INSTRUCTIONS FOR THE TASK: Please take the lines from the one holding "let s1 := s.setLimit" through the one holding "refillBuckets (s2.setReg .fanTick" in the data below and copy them exactly.

PROVIDED ENTRIES:
════════

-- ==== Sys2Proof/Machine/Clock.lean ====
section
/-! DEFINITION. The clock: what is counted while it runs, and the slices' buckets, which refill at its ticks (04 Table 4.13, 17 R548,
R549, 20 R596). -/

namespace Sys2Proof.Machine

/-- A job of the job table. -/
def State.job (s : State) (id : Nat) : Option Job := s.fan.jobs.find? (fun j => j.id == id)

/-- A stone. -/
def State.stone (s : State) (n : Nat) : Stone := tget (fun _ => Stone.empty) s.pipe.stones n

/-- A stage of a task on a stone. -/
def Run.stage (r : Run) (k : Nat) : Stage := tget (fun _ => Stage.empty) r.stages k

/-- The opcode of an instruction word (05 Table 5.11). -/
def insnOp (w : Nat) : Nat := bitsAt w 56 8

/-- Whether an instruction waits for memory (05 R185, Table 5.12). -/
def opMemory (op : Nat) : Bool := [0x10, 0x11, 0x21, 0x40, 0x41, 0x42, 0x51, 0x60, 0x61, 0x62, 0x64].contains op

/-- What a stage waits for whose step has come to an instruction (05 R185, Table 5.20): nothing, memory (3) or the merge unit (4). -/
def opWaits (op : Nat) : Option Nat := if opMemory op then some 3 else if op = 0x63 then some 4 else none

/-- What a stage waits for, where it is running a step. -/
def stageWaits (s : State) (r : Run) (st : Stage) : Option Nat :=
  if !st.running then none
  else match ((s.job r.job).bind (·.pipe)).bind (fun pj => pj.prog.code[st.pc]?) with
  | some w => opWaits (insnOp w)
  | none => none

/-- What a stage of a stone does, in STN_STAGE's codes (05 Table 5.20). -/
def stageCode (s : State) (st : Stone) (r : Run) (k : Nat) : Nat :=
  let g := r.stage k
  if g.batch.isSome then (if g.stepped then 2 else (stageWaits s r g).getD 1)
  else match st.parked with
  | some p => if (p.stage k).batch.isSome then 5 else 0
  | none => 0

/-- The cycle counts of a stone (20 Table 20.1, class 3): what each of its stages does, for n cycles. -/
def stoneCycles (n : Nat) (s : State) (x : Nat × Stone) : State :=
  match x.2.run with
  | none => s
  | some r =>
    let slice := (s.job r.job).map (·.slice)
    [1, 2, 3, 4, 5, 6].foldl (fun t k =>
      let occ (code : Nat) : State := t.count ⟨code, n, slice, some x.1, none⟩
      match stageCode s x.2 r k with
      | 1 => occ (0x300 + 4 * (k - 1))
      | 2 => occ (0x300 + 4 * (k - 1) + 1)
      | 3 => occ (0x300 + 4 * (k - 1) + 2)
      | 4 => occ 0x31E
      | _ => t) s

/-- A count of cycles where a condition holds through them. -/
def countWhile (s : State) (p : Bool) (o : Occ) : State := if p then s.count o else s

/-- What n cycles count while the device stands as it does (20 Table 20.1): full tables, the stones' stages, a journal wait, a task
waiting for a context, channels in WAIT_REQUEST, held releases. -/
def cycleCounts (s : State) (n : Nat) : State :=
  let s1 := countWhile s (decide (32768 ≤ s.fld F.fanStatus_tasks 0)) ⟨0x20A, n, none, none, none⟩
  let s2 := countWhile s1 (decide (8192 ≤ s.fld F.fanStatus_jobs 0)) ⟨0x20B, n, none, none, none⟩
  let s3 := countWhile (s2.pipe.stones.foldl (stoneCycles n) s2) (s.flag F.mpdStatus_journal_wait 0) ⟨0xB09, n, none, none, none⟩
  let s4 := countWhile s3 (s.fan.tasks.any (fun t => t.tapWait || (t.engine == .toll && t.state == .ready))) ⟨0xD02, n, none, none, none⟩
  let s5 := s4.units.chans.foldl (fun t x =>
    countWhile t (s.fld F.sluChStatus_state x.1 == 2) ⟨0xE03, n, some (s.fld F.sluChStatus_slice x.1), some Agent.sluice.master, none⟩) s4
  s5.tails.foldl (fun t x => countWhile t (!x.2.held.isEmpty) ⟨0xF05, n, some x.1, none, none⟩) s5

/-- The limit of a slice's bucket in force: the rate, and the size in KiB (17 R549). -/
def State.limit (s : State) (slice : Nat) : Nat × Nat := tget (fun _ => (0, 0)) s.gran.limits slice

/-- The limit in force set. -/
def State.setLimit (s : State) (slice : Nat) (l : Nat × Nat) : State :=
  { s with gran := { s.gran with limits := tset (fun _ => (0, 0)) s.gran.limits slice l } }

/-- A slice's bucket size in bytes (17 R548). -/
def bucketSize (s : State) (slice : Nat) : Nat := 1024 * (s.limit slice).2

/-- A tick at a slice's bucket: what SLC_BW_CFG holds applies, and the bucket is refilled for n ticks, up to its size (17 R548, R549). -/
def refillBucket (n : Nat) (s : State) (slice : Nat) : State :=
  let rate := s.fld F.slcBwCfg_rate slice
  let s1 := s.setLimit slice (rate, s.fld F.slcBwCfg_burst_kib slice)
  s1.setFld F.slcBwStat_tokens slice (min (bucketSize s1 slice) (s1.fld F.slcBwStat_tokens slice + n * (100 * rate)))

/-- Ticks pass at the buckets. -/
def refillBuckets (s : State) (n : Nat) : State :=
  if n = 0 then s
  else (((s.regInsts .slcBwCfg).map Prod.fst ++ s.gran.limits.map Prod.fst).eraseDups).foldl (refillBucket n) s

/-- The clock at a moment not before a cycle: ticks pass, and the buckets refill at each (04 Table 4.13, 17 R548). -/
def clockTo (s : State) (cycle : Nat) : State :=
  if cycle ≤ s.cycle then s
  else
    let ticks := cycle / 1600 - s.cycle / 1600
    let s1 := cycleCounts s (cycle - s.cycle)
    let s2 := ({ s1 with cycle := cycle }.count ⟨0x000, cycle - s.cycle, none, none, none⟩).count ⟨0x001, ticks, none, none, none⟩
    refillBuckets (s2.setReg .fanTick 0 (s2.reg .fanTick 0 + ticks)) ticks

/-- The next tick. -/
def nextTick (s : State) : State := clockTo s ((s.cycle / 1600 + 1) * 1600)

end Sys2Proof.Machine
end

════════

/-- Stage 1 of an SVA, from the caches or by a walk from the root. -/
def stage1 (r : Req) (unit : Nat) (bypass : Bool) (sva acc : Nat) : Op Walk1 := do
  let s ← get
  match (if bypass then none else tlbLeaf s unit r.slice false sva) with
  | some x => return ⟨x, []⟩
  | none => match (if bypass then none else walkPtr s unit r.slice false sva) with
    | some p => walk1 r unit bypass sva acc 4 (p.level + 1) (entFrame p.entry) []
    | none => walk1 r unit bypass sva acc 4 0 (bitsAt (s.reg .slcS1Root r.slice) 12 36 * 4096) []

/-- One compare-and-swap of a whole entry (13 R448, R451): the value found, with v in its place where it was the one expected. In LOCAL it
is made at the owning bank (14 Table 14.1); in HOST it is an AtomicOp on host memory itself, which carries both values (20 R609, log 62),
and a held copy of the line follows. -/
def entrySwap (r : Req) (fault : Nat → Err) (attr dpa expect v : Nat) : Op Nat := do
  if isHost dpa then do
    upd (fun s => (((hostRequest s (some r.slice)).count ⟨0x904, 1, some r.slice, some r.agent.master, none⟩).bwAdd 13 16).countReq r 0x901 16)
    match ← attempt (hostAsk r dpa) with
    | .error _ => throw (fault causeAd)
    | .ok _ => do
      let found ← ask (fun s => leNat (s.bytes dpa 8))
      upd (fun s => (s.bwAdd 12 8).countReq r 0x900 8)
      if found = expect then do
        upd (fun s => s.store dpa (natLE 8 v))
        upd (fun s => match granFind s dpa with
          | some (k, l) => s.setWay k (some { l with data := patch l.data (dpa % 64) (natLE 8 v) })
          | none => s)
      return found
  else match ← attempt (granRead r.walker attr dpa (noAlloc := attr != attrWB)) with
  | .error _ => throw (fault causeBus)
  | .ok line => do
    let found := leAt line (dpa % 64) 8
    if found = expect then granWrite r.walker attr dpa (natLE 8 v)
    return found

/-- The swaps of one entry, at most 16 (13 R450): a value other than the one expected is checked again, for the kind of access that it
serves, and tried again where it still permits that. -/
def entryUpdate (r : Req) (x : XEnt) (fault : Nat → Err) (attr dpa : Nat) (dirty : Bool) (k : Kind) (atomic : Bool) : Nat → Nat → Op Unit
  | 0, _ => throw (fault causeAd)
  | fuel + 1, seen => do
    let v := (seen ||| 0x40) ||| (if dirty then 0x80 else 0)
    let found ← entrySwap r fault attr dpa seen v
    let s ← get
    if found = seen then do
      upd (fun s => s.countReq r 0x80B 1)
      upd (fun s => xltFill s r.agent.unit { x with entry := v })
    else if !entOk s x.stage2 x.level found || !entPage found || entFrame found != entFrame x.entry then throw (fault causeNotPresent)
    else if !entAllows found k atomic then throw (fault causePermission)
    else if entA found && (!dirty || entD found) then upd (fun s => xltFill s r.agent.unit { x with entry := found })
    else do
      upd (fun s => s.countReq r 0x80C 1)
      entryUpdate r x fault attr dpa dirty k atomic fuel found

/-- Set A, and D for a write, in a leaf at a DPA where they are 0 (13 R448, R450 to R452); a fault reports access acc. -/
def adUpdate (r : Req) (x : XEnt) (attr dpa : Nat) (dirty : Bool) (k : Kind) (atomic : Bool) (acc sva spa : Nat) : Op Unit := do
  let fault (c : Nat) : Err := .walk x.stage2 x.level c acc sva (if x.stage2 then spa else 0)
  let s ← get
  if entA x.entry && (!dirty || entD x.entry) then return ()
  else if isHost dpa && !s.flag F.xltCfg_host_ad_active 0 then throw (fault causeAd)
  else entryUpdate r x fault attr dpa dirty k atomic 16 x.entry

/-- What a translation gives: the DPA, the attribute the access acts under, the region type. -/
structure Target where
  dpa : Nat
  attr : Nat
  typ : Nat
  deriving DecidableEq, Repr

════════

RESULT OF THIS EXERCISE:
  let s1 := s.setLimit slice (rate, s.fld F.slcBwCfg_burst_kib slice)
  s1.setFld F.slcBwStat_tokens slice (min (bucketSize s1 slice) (s1.fld F.slcBwStat_tokens slice + n * (100 * rate)))

/-- Ticks pass at the buckets. -/
def refillBuckets (s : State) (n : Nat) : State :=
  if n = 0 then s
  else (((s.regInsts .slcBwCfg).map Prod.fst ++ s.gran.limits.map Prod.fst).eraseDups).foldl (refillBucket n) s

/-- The clock at a moment not before a cycle: ticks pass, and the buckets refill at each (04 Table 4.13, 17 R548). -/
def clockTo (s : State) (cycle : Nat) : State :=
  if cycle ≤ s.cycle then s
  else
    let ticks := cycle / 1600 - s.cycle / 1600
    let s1 := cycleCounts s (cycle - s.cycle)
    let s2 := ({ s1 with cycle := cycle }.count ⟨0x000, cycle - s.cycle, none, none, none⟩).count ⟨0x001, ticks, none, none, none⟩
    refillBuckets (s2.setReg .fanTick 0 (s2.reg .fanTick 0 + ticks)) ticks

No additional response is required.